If voter photo ID is racist, then I guess you must hate: Canada, Mexico, Honduras, Guatamala, Germany, France, Australia, Greece (the birthplace of Democracy), Netherlands, Sweden, India, and nearly every other country. Where voter ID is REQUIRED. I guess they're all racist, eh?
Democrats also gerrymander districts. The oft-shouted "national vote for House!" is, in fact, false. If you look at House representatives per population you'll see that 8 of the top 10, and 14 of the top 20 States in terms of most people per representative are GOP States. Meaning that they are actually under-represented in the US House. California - oft decried as being "shorted" on Representatives - is in the bottom 40%, with more House members per resident than the average State.
Democrats have their own dog whistles, including the aforementioned racism (any more, if you disagree with the Left on anything, you're immediately branded a racist, Nazi, or both), "gun control", "Diversity" (have you seen the recent Andrew Ngo video where he's berated and assaulted by a bunch of white assholes because he's not supporting their "cause of tolerance"?), and many more.

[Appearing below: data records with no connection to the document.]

-- ==== Sys2Proof/Machine/Restart.lean ====
section
/-! DEFINITION. Firmware images and their verification (R299, R325), and the restart of the control processor (R5, R102, R137, R285, R286, R302,
R411, R412, R424). -/

namespace Sys2Proof.Machine

/-- T (R299): the index of the highest programmed thermometer bit plus 1, as the shadow shows it. -/
def State.rollbackT (s : State) : Nat :=
  match (List.range 128).reverse.find? fun i => bit (vget s.fuse.shadow (finOf 32 (0x1C + i / 32))) (i % 32) with
  | some i => i + 1
  | none => 0

/-- The SVN and version that a bank's image names (R325). -/
def Bank.svn (b : Bank) : Nat := match b.factory with
  | some f => f.1.toNat
  | none => natLe ((b.image.drop 4).take 4)

def Bank.version (b : Bank) : Word := match b.factory with
  | some f => f.2
  | none => BitVec.ofNat 32 (natLe ((b.image.drop 8).take 4))

/-- A bank holds an image. -/
def Bank.present (b : Bank) : Bool := b.factory.isSome || b.image ≠ []

/-- The layout and the digest of an image (R325). -/
def imageSound (bs : List Byte) : Bool :=
  256 ≤ bs.length && natLe (bs.take 4) = 1 && natLe ((bs.drop 4).take 4) ≤ 128 && natLe ((bs.drop 12).take 4) + 256 = bs.length
    && sha384 (bs.drop 256) = (bs.drop 0x40).take 48

/-- How an image stands (R299). -/
inductive BankCheck where
  | good | failed | rollback
  deriving DecidableEq, Repr

/-- A bank is checked (R299): MPK, digest and signature, then SVN against T. The image placed at manufacture carries a good signature. -/
def State.checkBank (s : State) (k : Fin 2) : BankCheck :=
  let b := vget s.nvm.banks k
  let signed := match b.factory with
    | some _ => true
    | none => imageSound b.image && s.mpkOk
        && ecdsaVerify s.nvm.mpk (b.image.take 0x70) (BitVec.ofNat 768 (natBe ((b.image.drop 0x70).take 96)))
  if b.invalid || !signed then .failed else if b.svn < s.rollbackT then .rollback else .good

/-- The bank that the boot ROM runs, with the FAILCODE (R261, R325): the active bank first, then the other; none where both fail. -/
def State.bootBank (s : State) : Option (Fin 2 × Byte) :=
  let a := s.nvm.active
  match s.checkBank a with
  | .good => some (a, 0)
  | c =>
    if s.checkBank (a + 1) = .good then some (a + 1, if c = .rollback then 4 else if a = 0 then 1 else 2) else none

/-- PHASE FAIL with its FAILCODE (R260, R261). -/
def State.phaseFail (s : State) (code : Byte) : State := { s with host := { s.host with phase := 7, failcode := code } }

/-- The watchdog restarts with its reset values (R411); the evidence stays. -/
def State.wdtRestart (s : State) : State :=
  let w := Watchdog.reset
  let w := { w with serviceLine := s.lineCnt, serviceRtc := BitVec.ofNat 63 s.bkp.rtc, evidPc := s.wdt.evidPc }
  let w := { w with evidLine := s.wdt.evidLine, evidRtc := s.wdt.evidRtc, evidValid := s.wdt.evidValid, evidCause := s.wdt.evidCause }
  { s with wdt := w }

/-- A command that waits is past its commit point when its effect goes on through a restart (R286, R297): the fuse pulse, the capture, the formation, the
I²C transfer. DEDUCED (log entry 88). -/
def Wait.committed : Wait → Bool
  | .fuse | .calCapture | .stringForm | .i2c => true
  | .modeSet | .ctxSchedule _ | .ctxLocked .. | .portStart _ | .portStop _ | .fuseRead _ | .paused _ => false

/-- The opcode in a slot (R265). -/
def HostPort.opcodeOf (h : HostPort) (k : Slot) : Nat := natBe (hostGets h.bytes (slotAddr k) 2)

/-- An OBJ_END of a firmware image that is aborted leaves its bank marked invalid (R286). -/
def State.spoilBank (s : State) (k : Slot) : State :=
  match vget s.host.transfers k with
  | some t => match t.kind with
    | .firmware b =>
      if bit s.host.ring k.val && s.host.opcodeOf k = 0x0111 then
        { s with nvm := { s.nvm with banks := vmod s.nvm.banks b fun x => { x with invalid := true } } }
      else s
    | _ => s
  | none => s

/-- Every outstanding slot is answered ABORTED_BY_RESET (R285); an audited command past its commit point has its entry, with that STATUS (R297). The
idle timer of a session whose command is aborted runs on (R294). -/
def State.abortSlots (s : State) : State :=
  let s := (List.finRange 16).foldl State.spoilBank s
  let s := (s.waiting Wait.committed).foldl (fun s k => s.auditSlot k stAborted) s
  let host := (List.finRange 16).foldl (fun h k => if bit h.ring k.val then h.answer k stAborted [] [] s.tb else h) s.host
  let host := { host with order := [], held := [], waits := Vector.replicate 16 none }
  let host := { host with transfers := Vector.replicate 16 none, audits := Vector.replicate 16 none }
  (List.finRange 16).foldl State.releaseIdle { s with host := host, tack := { s.tack with waiting := [] } }

/-- A follower's rejoin that waits for its J is dropped with the ticks received for it (R5, R102): it stays LOST. -/
def State.dropJoin (s : State) : State :=
  if s.sync.joinAt.isSome then
    { s with sync := { s.sync with joinAt := none, lastLine := none }, tick := s.tick.clear }
  else s

/-- Every scheduled swap is cancelled, and a pending transition whose LT has not fired; a drain goes on in hardware, up to READY (R102, R137). No
context change takes effect before the firmware runs again (R5). -/
def State.cancelPending (s : State) : State :=
  let s := { s with ctx := s.ctx.map (fun x : Ctx => { x with sched := none }) }
  let s := s.cancelSwitch.dropJoin
  match s.mode.pending with
  | none => s
  | some p => match p.phase with
    | .drain .. => s.setPending (some { p with slot := none, thenStandby := false })
    | .timed | .enter _ | .switch _ | .exit_ _ => s.dropMove

/-- The boot ROM's handling of a restart (R259, R285, R286): it verifies the active bank first. Firmware that runs for the first time after PHASE FAIL
reconciles the timebase while it initialises (R340). -/
def State.bootRom (s : State) : State :=
  let s := s.abortSlots.leaveMaint 4
  let s := if s.sync.forming then
      { s with sync := { s.sync with forming := false, state := if s.sync.downLock then .trained else .down } } else s
  { s with
    host := { s.host with phase := 6, irqRestart := true, bank := s.nvm.active },
    mode := if s.mode.mode = .boot then { s.mode with reconcile := s.bkp.rtcValid } else s.mode,
    hk := { s.hk with i2cSlot := none },
    fuse := { s.fuse with pulse := s.fuse.pulse.map fun p => { p with user := .orphan } } }

/-- The registers of the control processor as they are found when it halts or has stepped: its instruction set is not given (R429). -/
def Debug.freshCp (d : Debug) : Debug :=
  { d with cpRegs := Vector.ofFn fun i => Config.cpStep d.cpRegs.toList (34 * d.cpSteps + i.val), cpSteps := d.cpSteps + 1 }

/-- A restart of the control processor (R412, R424): recorded and counted; the watchdog starts again; a debug halt ends, or with
HALT_ON_RESTART begins before the boot ROM runs. -/
def State.restart (s : State) (cause : Byte) : State :=
  let rerun : Bool := cause = 5 || cause = 6
  let s := { s with flt := { s.flt with lastCause := cause, restarts := satInc s.flt.restarts },
                    tack := { s.tack with restartHold := true, retest := rerun } }
  let s := s.wdtRestart.cancelPending
  let hold := s.dbg.haltOnRestart
  let s := { s with dbg := { s.dbg with cpHalted := hold, cpWhy := if hold then .restart else .none, restartHeld := hold } }
  let s := { s with dbg := s.dbg.freshCp }
  if hold then s else s.bootRom

/-- A report of an edge class with every fixed response of R401: the restarts too. -/
def State.raiseRestart (s : State) (k : FltClass) (cause : Byte) : State := (s.report k).restart cause

/-- LOCKSTEP_FAULT (R401, R412): while the control processor runs. -/
def execLockstepFault (s : State) : Host.Outcome State Fault Refusal :=
  if s.host.phase = 0 then .next s else .next (s.raiseRestart .lockstep 8)

end Sys2Proof.Machine
end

Back to voting. How is requiring proof of identification, racist? It is incredibly explicit in the Constitution - only citizens have the right to vote. When you come into the US, you have to prove citizenship or at least ID and that you have approval to enter. When you want to draw SS, or any Government benefit, you're supposed to provide ID - including immigration/citizenship status. Why is that all OK, but for voting - where it is explicitly called for in the Constitution - not OK? Does that make Canada, Germany, and the Netherlands (and many others) racist hell-holes?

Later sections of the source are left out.